The political climate is pushing the energy industry to become more “green.” This means that renewable energy sources and electric power are being pushed over fossil fuels. The irony is that some rare metals, which are important for a green energy economy, have become more important because of this. Lithium is kind of like the new coal.
This point was driven home this month when CATL, a Chinese company that makes batteries and is the world leader in the market for battery packs for electric vehicles, announced a change to how it prices its products. The short version is that the company will subsidize lithium to lower the price of its batteries. It will also take a hit to its margins and profits in order to get the biggest share of the market. The effects of this decision have been huge, and lithium miners have been among the first to feel them.
As a group, the shares of the biggest lithium mining companies went down because people were worried that CATL’s price manipulations could change demand and prices all along the lithium supply and production chains.

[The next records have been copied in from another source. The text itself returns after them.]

/-- R472. -/
def execVcvt (d a : BitVec 5) (h : BitVec 1) (u : BitVec 4) (e : BitVec 1) (q : BitVec 3) (t : BitVec 4) := run fun w =>
  let ws := typeBytes t
  let wd := typeBytes u
  let n := 128 / max ws wd
  let x := w.rdV 0 a
  let off := if h = 1#1 then n else 0
  let rounds := cvtRounds t u
  w.putLanes d (8 * wd) n (w.rdMask 1 e q) (if rounds then w.rmV e q else 0) rounds (if e = 1#1 then w.me.vReg d else 0) 3 fun rm i =>
    convertElem t u rm (lane (8 * ws) x (off + i))

/-- R473, R122. -/
def execVqnt (d a : BitVec 5) (f : BitVec 3) (q : BitVec 3) (t : BitVec 4) := run fun w =>
  let b := 8 * typeBytes t
  let x := w.rdV 0 a
  let y := if t = 8#4 then w.rdV 1 (a + 1) else 0
  let vs := (List.range 32).map fun i => (fmtOf t).value (if i * b < 1024 then lane b x i else lane b y (i - 16))
  let code := w.rmCode q
  let (rms, st) := if quantRounds vs then drawMany code 32 w.me.gen else (List.replicate 32 .even, w.me.gen)
  let r := quantise f.toNat vs rms
  (w.setGen st).putV d (blockLine f.toNat r) 6 r.flags

/-- R473, R123: only an f16 output rounds, draws and raises flags. -/
def execVdq (d a : BitVec 5) (f : BitVec 3) (q : BitVec 3) (t : BitVec 4) := run fun w =>
  let b := 8 * typeBytes t
  let x := w.rdV 0 a
  let bits := (field x 0 512).toNat
  let scale := (field x 512 8).toNat
  let code := if t = 10#4 then w.rmCode q else 0
  let (xs, fl, st) := laneLoop code (t == 10#4) (fun _ => true) (fun _ => 0) (dequantElem f.toNat scale bits (fmtOf t)) (List.range 32) w.me.gen
  let w := w.setGen st
  let fl := if t = 10#4 then fl else 0
  if t = 8#4 then (w.putV d (ofLanes b (xs.take 16)) 3 fl).putV (d + 1) (ofLanes b (xs.drop 16)) 3 fl
  else w.putV d (ofLanes b xs) 3 fl

/-- R474. -/
def execVfn (d a : BitVec 5) (f : BitVec 3) (e : BitVec 1) (q : BitVec 3) (t : BitVec 4) := run fun w =>
  let b := 8 * typeBytes t
  let x := w.rdV 0 a
  w.putTyped d t (w.rdMask 1 e q) (if f = 5#3 then 0 else w.rmV e q) (f != 5#3) 10 fun rm i => fnElem f (fmtOf t) rm (lane b x i)

/-- R477. -/
def execVred (d a : BitVec 5) (o : BitVec 3) (e : BitVec 1) (q : BitVec 3) (t : BitVec 4) := run fun w =>
  let n := typeBytes t
  let x := w.rdV 0 a
  let m := w.rdMask 1 e q
  let rm := rmOf (evenIfStoch (w.rmV e q)) 0
  let xs := (List.range (128 / n)).map fun i => if active m (n * i) then lane (8 * n) x i else reduceIdentity o t
  let (r, fl) := reduceTree (reduceElem o t rm) 7 xs
  w.putV d (BitVec.ofNat 1024 (r % 2 ^ (8 * n))) 6 fl

/-- R477. -/
def execVscan (d a : BitVec 5) (o : BitVec 3) (e : BitVec 1) (q : BitVec 3) (t : BitVec 4) := run fun w =>
  let n := typeBytes t
  let x := w.rdV 0 a
  let m := w.rdMask 1 e q
  let rm := rmOf (evenIfStoch (w.rmV e q)) 0
  let el (i : Nat) : Option Nat := if active m (n * i) then some (lane (8 * n) x i) else none
  let y := scanFirst t ((el 0).getD (reduceIdentity o t))
  let (ys, fl) := scanFrom (reduceElem o t rm) y.bits ((List.range (128 / n - 1)).map fun i => el (i + 1))
  w.putV d (ofLanes (8 * n) (y.bits :: ys)) 7 (y.flags ||| fl)

/-- R469. -/
def execVperm (d a b : BitVec 5) (e : BitVec 1) (q : BitVec 3) (x : BitVec 2) := run fun w =>
  let n := 2 ^ x.toNat
  let s := w.rdV 0 a
  let ix := w.rdV 1 b
  w.putLanes d (8 * n) (128 / n) (w.rdMask 2 e q) 0 false 0 3 fun _ i =>
    let j := lane (8 * n) ix i
    ⟨if j < 128 / n then lane (8 * n) s j else 0, 0⟩

/-- Every element the low bits of a word. -/
def broadcast (x : BitVec 2) (v : Word) : Line :=
  let n := 2 ^ x.toNat
  ofLanes (8 * n) (List.replicate (128 / n) v.toNat)

def execVbcst (d : BitVec 5) (a : BitVec 6) (x : BitVec 2) := run fun w => w.putV d (broadcast x (w.rdS 0 a)) 3
def execVbcstI (d : BitVec 5) (x : BitVec 2) (m : Imm 9) := run fun w => w.putV d (broadcast x m.value) 3

def execVget (d : BitVec 6) (a : BitVec 5) (x : BitVec 2) (i : BitVec 7) (u : BitVec 1) := run fun w =>
  let b := 8 * 2 ^ x.toNat
  let v := lane b (w.rdV 0 a) i.toNat
  w.putS d (if u = 1#1 then BitVec.ofNat 64 v else sextLane b v) 3
where
  /-- An element sign-extended. -/
  sextLane (b v : Nat) : Word := BitVec.ofInt 64 (intVal b true v)

def execVput (d : BitVec 5) (a : BitVec 6) (x : BitVec 2) (i : BitVec 7) := run fun w =>
  let b := 8 * 2 ^ x.toNat
  let old := w.rdV 1 d
  let v := (w.rdS 0 a).toNat
  w.putV d (ofLanes b ((List.range (1024 / b)).map fun j => if j = i.toNat then v else lane b old j)) 3

/-- R470: the mask governs the elements of the wider type. -/
def execVdot (d a b : BitVec 5) (e : BitVec 1) (q : BitVec 3) (t : BitVec 4) := run fun w =>
  let n := 8 * typeBytes t
  let x := w.rdV 0 a
  let y := w.rdV 1 b
  let m := w.rdMask 2 e q
  let z := w.rdV (2 + e.toNat) d
  w.putLanes d (2 * n) (1024 / (2 * n)) m (if isFp t then w.rmV e q else 0) (isFp t) 0 4 fun rm j =>
    dotElem t rm (lane n x (2 * j)) (lane n y (2 * j)) (lane n x (2 * j + 1)) (lane n y (2 * j + 1)) (lane (2 * n) z j)

/-- R470, R471. -/
def execVcmul (d a b : BitVec 5) (e : BitVec 1) (q : BitVec 3) (t : BitVec 4) := run fun w =>
  let n := 8 * typeBytes t
  let x := w.rdV 0 a
  let y := w.rdV 1 b
  w.putLanes d (2 * n) (1024 / (2 * n)) (w.rdMask 2 e q) (evenIfStoch (w.rmV e q)) false 0 5 fun rm j =>
    let (re, im) := complexMul (fmtOf t) rm (lane n x (2 * j)) (lane n x (2 * j + 1)) (lane n y (2 * j)) (lane n y (2 * j + 1))
    ⟨re.bits + 2 ^ n * im.bits, re.flags ||| im.flags⟩

/-- R452. -/
def execQlog (d a b o : BitVec 3) := run fun w =>
  let x := w.rdQ 0 a
  let y := if o = 4#3 then 0 else w.rdQ 1 b
  w.putQ d (if o = 0#3 then x &&& y else if o = 1#3 then x ||| y else if o = 2#3 then x ^^^ y else if o = 3#3 then x &&& ~~~y else ~~~x) 2

/-! ## The exact accumulator (R126, R127, R480): XCLR, XFMA and XADD take effect as they land -/

/-- An FP32 operand as FP64, a signalling NaN staying one. -/
def widen32 (x : Word) : Word :=
  match fp32.value x.toNat with
  | .nan s => if s then 0x7FF0000000000001#64 else 0x7FF8000000000000#64
  | _ => BitVec.ofNat 64 (fp32.convert fp64 .even (x.toNat % 2 ^ 32)).bits

/-- An operand of XFMA and XADD. T 0 is FP64, 1 FP32. -/
def xaccOperand (t : BitVec 1) (x : Word) : Word := if t = 1#1 then widen32 x else x

/-- Put an operation on the accumulator in flight: 0 XCLR, 1 XFMA, 2 XADD (R288). -/
def Work.putX (w : Work) (op a b : Word) (lat : Nat) : Work :=
  w.put { kind := .xaccOp, reg := 0, value := (b ++ a).setWidth 1024, lat := lat, xtra := op }

def execXclr := run fun w => w.putX 0 0 0 2
def execXfma (a b : BitVec 6) (t : BitVec 1) := run fun w =>
  (w.putX 1 (xaccOperand t (w.rdS 0 a)) (xaccOperand t (w.rdS 1 b)) 6).modHere fun c => { c with lastXfma := some w.focus.issueAt }
def execXadd (a : BitVec 6) (t : BitVec 1) := run fun w => w.putX 2 (xaccOperand t (w.rdS 0 a)) 0 2

/-- X·2^(−2148) rounded once (R127). -/
def xaccRound (c : Ctx) (f : Fmt) (rm : Rm) : Rounded :=
  if c.xclass = 3#2 then ⟨f.nan, 0⟩
  else if c.xclass ≠ 0#2 then ⟨f.inf (c.xclass == 2#2), 0⟩
  else f.roundDy rm false ⟨c.xval, -2148⟩

def execXrnd (d : BitVec 6) (r : BitVec 3) (t : BitVec 1) := run fun w =>
  let (rm, st) := drawRm (w.rmCode r) w.me.gen
  let x := xaccRound w.me (if t = 1#1 then fp32 else fp64) rm
  (w.setGen st).putS d (BitVec.ofNat 64 x.bits) 12 x.flags

/-- Sign and zero test of the accumulator (R127). -/
def xaccSign (c : Ctx) : Bool × Bool :=
  if c.xclass = 0#2 then (decide (c.xval < 0), c.xval == 0) else (c.xclass != 1#2, c.xclass == 3#2)

def execXsgn (n m : BitVec 4) := run fun w => let (x, y) := xaccSign w.me; (w.putP n x 2).putP m y 2

end Sys2Proof.Machine
end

But at least some Wall Street analysts say that now is the time to invest in lithium because they believe in the long-term strength of the industry and want to “buy the dip” in prices. We used the TipRanks database to find out more about two lithium miners that Wall Street has recently backed.
The first company is Sociedad Quimica Y Minera, which is based in Chile. This company makes a wide range of chemicals and minerals, from iodine and potassium to industrial chemicals and plant fertilizers. It also makes the most lithium of any company in the world. The EV market’s never-ending hunger for lithium-ion battery packs has led to a rise in demand for lithium. This has helped SQM, whose sales, earnings, and share prices have all gone up over the last year.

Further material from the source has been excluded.